The influence of the Harmonic Structure of sounds on the Spatial Impression
The Spatial Impression plays a central role for ensuring a high level of immersive experience with 3D audio content. When playing back sound recordings made in good-sounding venues, listeners might close their eyes and try to have the feeling of being in the venue. The spatial impression of music with acoustic instruments is created in the recording space, and the sound engineer’s job is capture both authentically and creatively using microphones.
Conversely, pop music contents mostly consist of direct (source-related) sounds, and artificial reverberation is used for creating spatial impression in most cases, but the use of reverb is often not sufficient for creating a great sense of listener envelopment in the context of pop music production.

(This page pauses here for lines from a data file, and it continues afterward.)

-- ==== Sys2Proof/Tests/Slice0.lean ====
section
/-! SUPPORT. The package's own tests: ill-formed commands that the check refuses, figures of the spec's worked examples, one step of
a command, and for each statement a state and operands that meet its hypotheses. -/

set_option Elab.async false

open Sys2Proof Sys2Proof.Machine Host

namespace Sys2Proof.Tests

/-! ## Helpers -/

/-- The changing part after reset with some status fields set. -/
def dyOf (l : List (SFld × Nat × Nat)) : Dyn := l.foldl (fun d x => put x.1 x.2.1 x.2.2 d) dyn0
/-- The clock of every region is locked. -/
def lockT : List (SFld × Nat × Nat) :=
  [(.dieRclkStsR0Lock, 0, 1), (.dieRclkStsR1Lock, 0, 1), (.dieRclkStsR0Lock, 1, 1), (.dieRclkStsR1Lock, 1, 1), (.dieRclkStsR0Lock, 2, 1),
   (.dieRclkStsR1Lock, 2, 1), (.dieRclkStsR0Lock, 3, 1), (.dieRclkStsR1Lock, 3, 1)]
/-- The state after reset with another changing part. -/
def stOf (d : Dyn) : State := { State.reset with dyn := d }
/-- The state after reset with some status fields set. -/
def st (l : List (SFld × Nat × Nat)) : State := stOf (dyOf l)
/-- The same with some configuration fields set as well. -/
def stc (c : List (CFld × Nat × Nat)) (l : List (SFld × Nat × Nat)) : State :=
  { st l with cfg := c.foldl (fun g x => cput x.1 x.2.1 x.2.2 g) arrEmpty }
/-- An image that verifies under key slots that hold the hash 1. -/
def imageT : Image := ⟨true, 2, 0, 2, 1, 0, 1, [⟨1, 0, 1⟩, ⟨3, 1, 1⟩], [], ⟨[], []⟩, 0, 0, ⟨0, 0, 1, 1, true, true⟩⟩
/-- A flash that passes its check. -/
def flashT : FlashIn := ⟨true, true, true, 9, imageT, imageT, []⟩
/-- A package in the start sequence with an image up for verification. -/
def bootT (l : List (SFld × Nat × Nat)) (tried : Bool) : State :=
  stOf { dyOf l with boot := { boot0 with otp := ⟨[1], [1], 1, 1, 0, 0, 0, [], []⟩, flash := [flashT], tried := tried, cand := some imageT } }
/-- A dispatched entry of the given words. -/
def entT (w : List Nat) : RingEnt := ⟨0, 1, w, [], false, false, false, 0, 0, [], none⟩
/-- A ring that holds one dispatched entry. -/
def ringT (n : Nat) (e : RingEnt) : Dyn := { dyOf [(.dieRclkStsR0Lock, 0, 1), (.dieRclkStsR1Lock, 0, 1)] with ring := { dyn0.ring with rings := ⟨[(n, { ring0 with ents := [e] })]⟩ } }
/-- Allocation state with one joined device, 127, of four FREE blocks. -/
def allocT : AllocSt :=
  { alloc0 with nblk := ⟨[(127, 4)]⟩, front := ⟨[(127, 4)]⟩, joined := [127],
                blks := ⟨(List.range 4).map fun k => (blkKey 127 k, ⟨false, false, 0, 0⟩)⟩ }
/-- A package whose placement table is ready. -/
def poolT (a : AllocSt) : Dyn :=
  { dyOf [(.xltPtLocReady, 0, 1), (.xltBedevV, 127, 1), (.gklSysStsQuorum, 0, 1)] with alloc := a }
/-- An extent of host 127 of one block. -/
def extT (took : Bool) (sl : Option Nat) : Ext := ⟨0, 127, 0, 128, sl, 1, took, 5, false, false, false⟩
/-- A packet at its destination router 7. -/
def netF : NetPkt := ⟨5, ⟨0, 0, 64, 0, 190, none, none, 1, 0, 64, 0, false, .far ⟨0, 0, 16, false, 0, 0, 0, 0, 0, 0, none, 1⟩⟩, 0, 7, 7, 0, 0, 0, 0, 0, 0, 0, 0, 8⟩
/-- A network that carries one packet. -/
def netT (f : NetPkt) (l : List (SFld × Nat × Nat)) : Dyn := { dyOf l with noc := { noc0 with net := [f] } }
/-- A write of host 127 to line 5 of a shared region, from logical port 188. -/
def flightT : Flight :=
  ⟨⟨8, 188, .memWr, .ld 127, 0, 64, none, .i, false, none, false⟩, 3, 0, none, 0, none, [], false, .light, some (homeSlice 5, 5), 0, 0, none, false⟩
/-- A shared request of host 127 for line 5. -/
def sreqT (op : SOp) : SReq := ⟨8, 127, 5, op, 51, 0, false⟩
/-- The open line 5 in a phase, with snoops that it waits for. -/
def opT (phase : Nat) (snoops : List (Nat × Nat)) (op : SOp) : OpenLine :=
  ⟨5, some (sreqT op), false, snoops, 0, false, false, phase, false, []⟩
/-- Configuration of host 127's upstream port 188. -/
def hostCfg : List (CFld × Nat × Nat) := [(.portLpcfgRole, 188, 1), (.portLpcfgVcs, 188, 127)]
/-- A package with one open line and one write in flight. -/
def cohT (o : OpenLine) (recs : List SnoopRec) (l : List (SFld × Nat × Nat)) : State :=
  { stc hostCfg [] with dyn := { dyOf l with coh := ⟨⟨[(homeSlice 5, { dir0 with opens := [o] })]⟩, recs, [], [], [], arrEmpty⟩,
                                             flights := [flightT] } }
/-- A package whose home slice of line 5 holds writebacks, with host 127 as the line's owner. -/
def wbT (wbs : List WbRec) : State :=
  let x : DirSt := { dir0 with wbs := wbs, sets := ⟨[(keySet 5, [⟨0, 2, keyTag 5, false, [127], 0, false⟩])]⟩ }
  { stc hostCfg [] with dyn := { dyOf lockT with flights := [flightT], coh := ⟨⟨[(homeSlice 5, x)]⟩, [], [], [], [], arrEmpty⟩ } }
/-- A placement read of die 3 that one request waits for. -/
def missT : Miss := ⟨3, 127, 134217727, 127, false, 0⟩

/-! ## Ill-formed commands, one for each check, and a well-formed neighbour -/

/-- A well-formed request. -/
def reqT : Req := ⟨8, 188, .memWr, .ld 127, 0x40, 64, none, .i, false, none, false⟩
/-- A well-formed request to the arbiter. -/
def actT : ActReq := ⟨4, [29], [5], 0, 0, false, false⟩
/-- What a power-on finds. -/
def envT : PowerEnv := ⟨0, ⟨[1], [1], 1, 1, 0, 0, 0, List.replicate 8 0, List.replicate 64 0⟩, List.replicate 4 flashT⟩

theorem test_wf_access : (Instr.registerWrite (.i3c 0) 0x20850000 4 0).wf = true ∧ (Instr.registerWrite (.i3c 0) 0x20850000 3 0).wf = false ∧
    (Instr.readClear (.i3c 0) 0x100000000 4).wf = false := by decide
theorem test_wf_alias : (Instr.aliasAccess (.i3c 0) 0xFFFFFFC 4 none).wf = true ∧ (Instr.aliasAccess (.i3c 0) 0x10000000 4 none).wf = false := by
  decide
theorem test_wf_request : (Instr.m2sRequest [] reqT).wf = true ∧ (Instr.m2sRequest [] { reqT with len := 0 }).wf = false ∧
    (Instr.m2sRequest [] { reqT with len := 4097 }).wf = false ∧ (Instr.m2sRequest [] { reqT with addr := 2 ^ 64 }).wf = false ∧
    (Instr.m2sRequest [] { reqT with id := 2 ^ 79 }).wf = false ∧
    (Instr.m2sRequest [] { reqT with acc := some (.dpcCtl 3 true false) }).wf = false := by decide
theorem test_wf_key : (Instr.birsp 127 (2 ^ 40 - 1) .i false none).wf = true ∧ (Instr.birsp 127 (2 ^ 40) .i false none).wf = false ∧
    (Instr.retry 0 { sreqT .rdI with key := 2 ^ 40 }).wf = false := by decide
theorem test_wf_page : (Instr.twinRebuildStart 3 134217727).wf = true ∧ (Instr.twinRebuildStart 3 134217728).wf = false := by decide
theorem test_wf_zeroing : (Instr.zeroingDone 5 0 1).wf = true ∧ (Instr.zeroingDone 5 0 0).wf = false := by decide
theorem test_wf_csr_counts : (Instr.csrRead (.i3c 0) 0 256 false).wf = true ∧ (Instr.csrRead (.i3c 0) 0 257 false).wf = false ∧
    (Instr.csrRead (.i3c 0) 0 0 false).wf = false ∧ (Instr.csrWrite (.i3c 0) 0 []).wf = false := by decide
theorem test_wf_ranger : (Instr.wr 0 0 [1]).wf = true ∧ (Instr.wr 0 0 []).wf = false ∧ (Instr.rd 0 (2 ^ 32) 1).wf = false := by decide
theorem test_wf_transfer : (Instr.imgXferData (.i3c 0) 0 4064).wf = true ∧ (Instr.imgXferData (.i3c 0) 0 4065).wf = false := by decide
theorem test_wf_arbiter : (Instr.arbiterRequest [actT]).wf = true ∧ (Instr.arbiterRequest [{ actT with pus := [48] }]).wf = false ∧
    (Instr.arbiterRequest [{ actT with regions := [8] }]).wf = false ∧ (Instr.arbiterRequest [{ actT with ep := 36 }]).wf = false := by decide
theorem test_wf_monitors : (Instr.replan ⟨List.replicate 64 0, List.replicate 32 20, [(767, 0, 0)], [(35, 179, 0, 0)]⟩).wf = true ∧
    (Instr.replan ⟨[], List.replicate 32 20, [], []⟩).wf = false ∧ (Instr.replan ⟨List.replicate 64 0, [], [], []⟩).wf = false ∧
    (Instr.replan ⟨List.replicate 64 0, List.replicate 32 20, [(768, 0, 0)], []⟩).wf = false := by decide
theorem test_wf_power_on : (Instr.powerOn envT).wf = true ∧ (Instr.powerOn { envT with flash := [] }).wf = false := by decide
theorem test_wf_distinct : (Instr.heartbeat true [1, 2]).wf = true ∧ (Instr.heartbeat true [1, 1]).wf = false := by decide
theorem test_wf_readings : (Instr.sensorRead (List.replicate 32 40) (List.replicate 4 40) 0 0).wf = true ∧
    (Instr.sensorRead [] (List.replicate 4 40) 0 0).wf = false ∧ (Instr.timestampTick [20, 20, 20]).wf = false := by decide
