-- ==== Sys2Proof/Decode.lean ====
section
/-! DEFINITION. Commands as words. spec/opcode_table.json gives no row any bits: the commands of the block are happenings at
its units, at its registers and in its berths, so no word spells one (log 10). A core's instruction words stand in its instruction store and are read by
Machine/Insn.lean (log 13). -/
namespace Sys2Proof

/-- The command that a word spells by the table's bits: none, for no row gives any. -/
def decodeTableWord (_nbits _w : Nat) : Option Instr := none

end Sys2Proof
end

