-- ==== Sys2Proof/Machine/Packet.lean ====
section
/-! DEFINITION. Packets: layout, check codes, cost, endpoints and span addresses (spec/09 R211 to R219, spec/10 R239 to R243). -/
namespace Sys2Proof.Machine

/-- The 256 bits of a header (Table 9-1), the header check given. -/
def Pkt.bits (p : Pkt) (hcrc : Nat) : Nat :=
  packFields [(4, p.ver), (6, p.op), (2, p.tc), (2, p.lvl), (3, p.hops), (3, p.hidx), (1, boolNat p.pair), (1, boolNat p.poison),
    (2, p.lrun), (13, p.payload.length), (3, p.skind), (30, p.dst), (30, p.src), (8, p.barn), (42, p.course), (16, p.wseq),
    (12, p.rtag), (14, p.pseq), (48, p.addr), (16, hcrc)]
def Pkt.header (p : Pkt) : List Byte := leBytes 32 (p.bits p.hcrc.toNat)
/-- R213: the header check over header bytes 0 to 29. -/
def Pkt.goodHcrc (p : Pkt) : BitVec 16 := crc16 (leBytes 30 (p.bits 0))
def Pkt.padded (p : Pkt) : List Byte := padTo (4 * ceilDiv p.payload.length 4) p.payload
/-- R213: the correct trailer. -/
def Pkt.goodTrailer (p : Pkt) : BitVec 32 :=
  crc32c (leBytes 32 ({ p with lvl := 0, lrun := 0, hidx := 0, hops := 0, course := 0 }.bits 0) ++ p.padded)
/-- R305: the pair check, with SRC, WSEQ and RTAG taken as zero too, and prefix bits [127:64] of copies. -/
def Pkt.pairCheck (p : Pkt) : BitVec 32 :=
  let pay := if p.op = 0x11 ∨ p.op = 0x12 then p.payload.take 8 ++ List.replicate (min 8 (p.payload.length - 8)) 0 ++ p.payload.drop 16 else p.payload
  let q := { p with lvl := 0, lrun := 0, hidx := 0, hops := 0, course := 0, src := 0, wseq := 0, rtag := 0, payload := pay }
  crc32c (leBytes 32 (q.bits 0) ++ q.padded)
/-- A packet with its check codes computed. -/
def Pkt.seal (p : Pkt) : Pkt :=
  let q := { p with trailer := p.goodTrailer }
  { q with hcrc := q.goodHcrc }
/-- R213: a hop that rewrites LVL, LRUN, HIDX or COURSE recomputes the header check only. -/
def Pkt.rehop (p : Pkt) : Pkt := { p with hcrc := p.goodHcrc }
def Pkt.trailerOk (p : Pkt) : Bool := decide (p.trailer = p.goodTrailer)
def Pkt.stomped (p : Pkt) : Bool := decide (p.trailer = ~~~p.goodTrailer)
/-- R211: the cost in credit units of 64 bytes. -/
def pktUnits (len : Nat) : Nat := ceilDiv (36 + 4 * ceilDiv len 4) 64
def Pkt.units (p : Pkt) : Nat := pktUnits p.payload.length

/-- The traffic class of an OP (Table 9-2); 4 for an invalid code. -/
def opTc (op : Nat) : Nat :=
  if op = 0x01 ∨ op = 0x02 ∨ op = 0x03 ∨ op = 0x12 ∨ (0x20 ≤ op ∧ op ≤ 0x29) then 1
  else if op = 0x08 ∨ op = 0x09 ∨ op = 0x0A then 2
  else if op = 0x10 ∨ op = 0x11 ∨ op = 0x18 ∨ op = 0x3B then 3
  else if op = 0x19 ∨ op = 0x30 ∨ op = 0x31 ∨ op = 0x32 ∨ op = 0x34 ∨ op = 0x35 ∨ op = 0x38 ∨ op = 0x3A ∨ op = 0x3C then 0
  else 4
/-- The payload lengths an OP allows on a course of this MTU (Table 9-2). -/
def opLenOk (mtu op len : Nat) : Bool :=
  if op = 0x01 then len == 4
  else if op = 0x02 then decide (1 ≤ len) && decide (len ≤ 256)
  else if op = 0x03 then len == 4
  else if op = 0x08 then decide (len ≤ 256)
  else if op = 0x09 then len == 0
  else if op = 0x0A then len == 8 || len == 0
  else if op = 0x10 then decide (1 ≤ len) && decide (len ≤ mtu)
  else if op = 0x11 then decide (17 ≤ len) && decide (len ≤ mtu)
  else if op = 0x12 then len == 32
  else if op = 0x18 then decide (16 ≤ len) && len % 16 == 0 && decide (len ≤ mtu)
  else if op = 0x19 then decide (len ≤ 64)
  else if 0x20 ≤ op ∧ op ≤ 0x29 then len == 16
  else if op = 0x30 ∨ op = 0x32 then len == 8
  else if op = 0x31 ∨ op = 0x34 ∨ op = 0x35 ∨ op = 0x3A then len == 16
  else if op = 0x38 then len == 32
  else if op = 0x3B then decide (len ≤ mtu)
  else if op = 0x3C then decide (len ≤ 64)
  else false
/-- R212: what a receiving port of a package with this MTU accepts; anything else is a corrupted frame. -/
def Pkt.headerOk (p : Pkt) (mtu : Nat) : Bool :=
  p.ver == 1 && decide (opTc p.op = p.tc) && opLenOk mtu p.op p.payload.length && decide (p.hops ≤ 6) && decide (p.hcrc = p.goodHcrc)

/-- A packet from its sender's fields. -/
def mkPkt (op skind dst src barn rtag addr : Nat) (payload : List Byte) : Pkt :=
  { ver := 1, op := op, tc := opTc op, lvl := 0, hops := 0, hidx := 0, pair := false, poison := false, lrun := 0, skind := skind,
    dst := dst, src := src, barn := barn, course := 0, wseq := 0, rtag := rtag, pseq := 0, addr := addr, payload := payload,
    hcrc := 0, trailer := 0 }
/-- A completion of `p` (R214): to the requester's endpoint, with its RTAG, its barn and STATUS in ADDR. -/
def cplPkt (op status : Nat) (p : Pkt) (data : List Byte) : Pkt :=
  (mkPkt op p.skind p.src p.dst p.barn p.rtag status data).seal
/-- LENGTH of a LOAD, and of a COPY_PULL (Table 9-4). -/
def loadLen (p : Pkt) : Nat := leVal (p.payload.take 4) % 512
def pullLen (p : Pkt) : Nat := leVal ((p.payload.drop 22).take 2)
/-- A request that a core performs in its window: an access, not a completion and not a reduction word. -/
def isAccessOp (op : Nat) : Bool :=
  op == 0x01 || op == 0x02 || op == 0x03 || op == 0x11 || op == 0x12 || (decide (0x20 ≤ op) && decide (op ≤ 0x29))
/-- The core-local offset and the bytes that a request to a core window touches. -/
def Pkt.coreSpan (p : Pkt) : Nat × Nat :=
  (p.addr % 2 ^ 20,
    if !isAccessOp p.op then 0 else if p.op = 0x01 then loadLen p else if p.op = 0x12 then pullLen p else if p.op = 0x11 then p.payload.length - 16
    else if 0x20 ≤ p.op then 8 else p.payload.length)
/-- The completion OP of a request OP, where it has one. -/
def cplOp (op : Nat) : Nat :=
  if op = 0x01 ∨ op = 0x12 then 0x08 else if 0x20 ≤ op ∧ op ≤ 0x29 then 0x0A else 0x09
def isStoreOp (op : Nat) : Bool := op == 0x02 || op == 0x03
def isCplOp (op : Nat) : Bool := op == 0x08 || op == 0x09 || op == 0x0A

/-! Span addresses (Tables 10-1 and 10-2). -/

def addrSlot (a : Nat) : Nat := bitsAt a 42 6
def addrLocal (a : Nat) : Nat := bitsAt a 0 42
/-- The regions of a local window. -/
inductive LocalRegion where
  | hbm (station off : Nat)
  | core (c off : Nat)
  | reg (off : Nat)
  | none
  deriving DecidableEq, Repr
def localRegion (l : Nat) : LocalRegion :=
  if l < 2 ^ 40 then .hbm (l / 2 ^ 36) (l % 2 ^ 36)
  else if 0x20000000000 ≤ l ∧ l < 0x20400000000 then .core ((l - 0x20000000000) / 2 ^ 20) (l % 2 ^ 20)
  else if 0x30000000000 ≤ l ∧ l < 0x30000400000 then .reg (l - 0x30000000000)
  else .none
/-- The registers of the register window (R243, Tables 7-6, 7-7, 9-9, 10-9, 10-11): offset of a register, 8 bytes each. -/
def regAssigned (o : Nat) : Bool :=
  decide (o < 0x10) || (decide (0x1000 ≤ o) && decide (o < 0x1050)) || (decide (0x2000 ≤ o) && decide (o < 0x2050))
    || (decide (0x100000 ≤ o) && decide (o < 0x300000))
/-- R240: an offset whose assignment is the same in every package and variant. -/
def sourceAssigned (l : Nat) : Bool :=
  match localRegion l with
  | .hbm _ _ => true
  | .core _ o => decide (regionOf o 1 ≠ .none) || (decide (0xC0000 ≤ o) && decide (o < 0xC0104))
  | .reg o => regAssigned o
  | .none => false
/-- The pieces of a range between 4 KB boundaries. -/
def pieces4k : Nat → Nat → Nat → List (Nat × Nat)
  | 0, _, _ => []
  | f + 1, l, n => if n = 0 then [] else let k := min n (4096 - l % 4096); (l, k) :: pieces4k f (l + k) (n - k)
/-- R240: whether every byte of a range lies at an offset that is assigned in every package; the assigned bytes of a 4 KB page stand together. -/
def rangeAssigned (l n : Nat) : Bool := (pieces4k 4 l n).all fun x => sourceAssigned x.1 && sourceAssigned (x.1 + x.2 - 1)
/-- HBM bytes fitted per station (R241). -/
def hbmLimit (variant : Nat) : Nat := if variant = 2 then 0xC00000000 else 0x1000000000
/-- The gateway through which a packet enters its destination die (R241, R303): for HBM by address, for cores and gateways the
target's cluster, for queue q cluster q mod 16. -/
def entryGateway (l : Nat) : Nat :=
  match localRegion l with
  | .hbm d o => 16 * d + bitsAt o 8 4
  | .core c _ => coreCluster c
  | .reg o => if 0x100000 ≤ o then let q := (o - 0x100000) / 32; 16 * (q / 4096) + q % 16 else 0
  | .none => 0
/-- The station that serves a local offset: the die of HBM and cores; register pages are served at station 0, the queue page at the
queue's station (log 11). -/
def localStation (l : Nat) : Nat :=
  match localRegion l with
  | .hbm d _ => d
  | .core c _ => coreDie c
  | .reg o => if 0x100000 ≤ o then (o - 0x100000) / 32 / 4096 else 0
  | .none => 0
/-- The destination endpoint of a span address in package `pkg` (log 11): the core, or the memory controller of the station. -/
def addrEp (pkg l : Nat) : Nat :=
  match localRegion l with
  | .core c _ => coordOf pkg c
  | _ => memEp pkg (localStation l)

/-- The node of an endpoint address in a package of a variant: a core's engine, a gateway's or that of a fitted edge port (R159, R20). -/
def nodeOfEp (variant e : Nat) : Option Nat :=
  if !epPlane e then some (e % 16384)
  else if epX e = 1 ∧ epY e < 16 then some (16384 + 16 * epDie e + epY e)
  else if epX e = 2 ∧ portFitted variant (16 * epY e + epDie e) then some (16640 + 16 * epY e + epDie e)
  else none
def nodeEp (selfNum n : Nat) : Nat :=
  if n < 16384 then coordOf selfNum n else if n < 16640 then gatewayEp selfNum (n - 16384) else portEp selfNum (n - 16640)
/-- A plane-1 endpoint that Table 1-3 lists and the variant has (R20, R21). -/
def epAssigned (variant e : Nat) : Bool :=
  if epPlane e then
    let d := epDie e; let x := epX e; let y := epY e
    (x == 0 && y == 0) || (x == 1 && decide (y < 16)) || (x == 2 && portFitted variant (16 * y + d))
      || (d == 0 && y == 31 && (x == 30 || x == 31))
  else true

/-! In-step pairs (R300 to R303). -/

structure PairDesc where
  valid : Bool
  pkgPair : Bool
  slotA : Nat
  dieA : Nat
  slotB : Nat
  dieB : Nat
  barn : Nat
  unpairUs : Nat
  deriving DecidableEq, Repr
def pairDesc (x : Nat) : PairDesc :=
  ⟨bitAt x 0, bitAt x 1, bitsAt x 2 6, bitsAt x 8 4, bitsAt x 12 6, bitsAt x 18 4, bitsAt x 22 8, bitsAt x 30 10⟩
/-- Whether a slot and die lie in a member: none, A (false) or B (true). -/
def PairDesc.member (r : PairDesc) (slot die : Nat) : Option Bool :=
  if !r.valid then none
  else if slot = r.slotA ∧ (r.pkgPair ∨ die = r.dieA) then some false
  else if slot = r.slotB ∧ (r.pkgPair ∨ die = r.dieB) then some true
  else none
/-- The first valid record in which a slot and die lie: its number, the record and the member. -/
def findPair (tab : Map Nat) (slot die : Nat) : Option (Nat × PairDesc × Bool) :=
  ((List.range 16).filterMap fun n =>
    let r := pairDesc (tget 0 tab n)
    (r.member slot die).map fun b => (n, r, b)).head?
/-- The member's units do not include the helm, the host bridge and the edge ports (R300). -/
def epInMember (e : Nat) : Bool := !epPlane e || decide (epX e < 2)
/-- The other member's slot and die. -/
def PairDesc.twin (r : PairDesc) (isB : Bool) (die : Nat) : Nat × Nat :=
  if isB then (r.slotA, if r.pkgPair then die else r.dieA) else (r.slotB, if r.pkgPair then die else r.dieB)
def epWith (e slot die : Nat) : Nat := putBits (putBits e 10 4 die) 14 6 slot
/-- A span address of HBM or a core window moved to another slot and die. -/
def addrWith (a slot die : Nat) : Nat :=
  let a := putBits a 42 6 slot
  match localRegion (addrLocal a) with
  | .hbm _ _ => putBits a 36 4 die
  | .core _ _ => putBits a 30 4 die
  | _ => a

end Sys2Proof.Machine
end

This research project aims to advance the understanding of how spatial impression is perceived in the context of pop music, and to develop a new way to generate spatial impression through the construction and manipulation of harmonic contents of sounds. One focus of the work is on the question of what distinguishes the acoustic foreground from the background. For example, how should the harmonic structure of a direct sound signal (signals constructed from a Fourier synthesizer) be manipulated so that it is perceived as a background stream in a similar way to diffuse reverberant sounds from a very large space like a cathedral? A key measure for this might be fluctuations of parameters such as time, level, frequency and correlation. If the connections among these can be deciphered, spatial impression could also be constructed with direct sounds, and thus used in a targeted manner for pop music.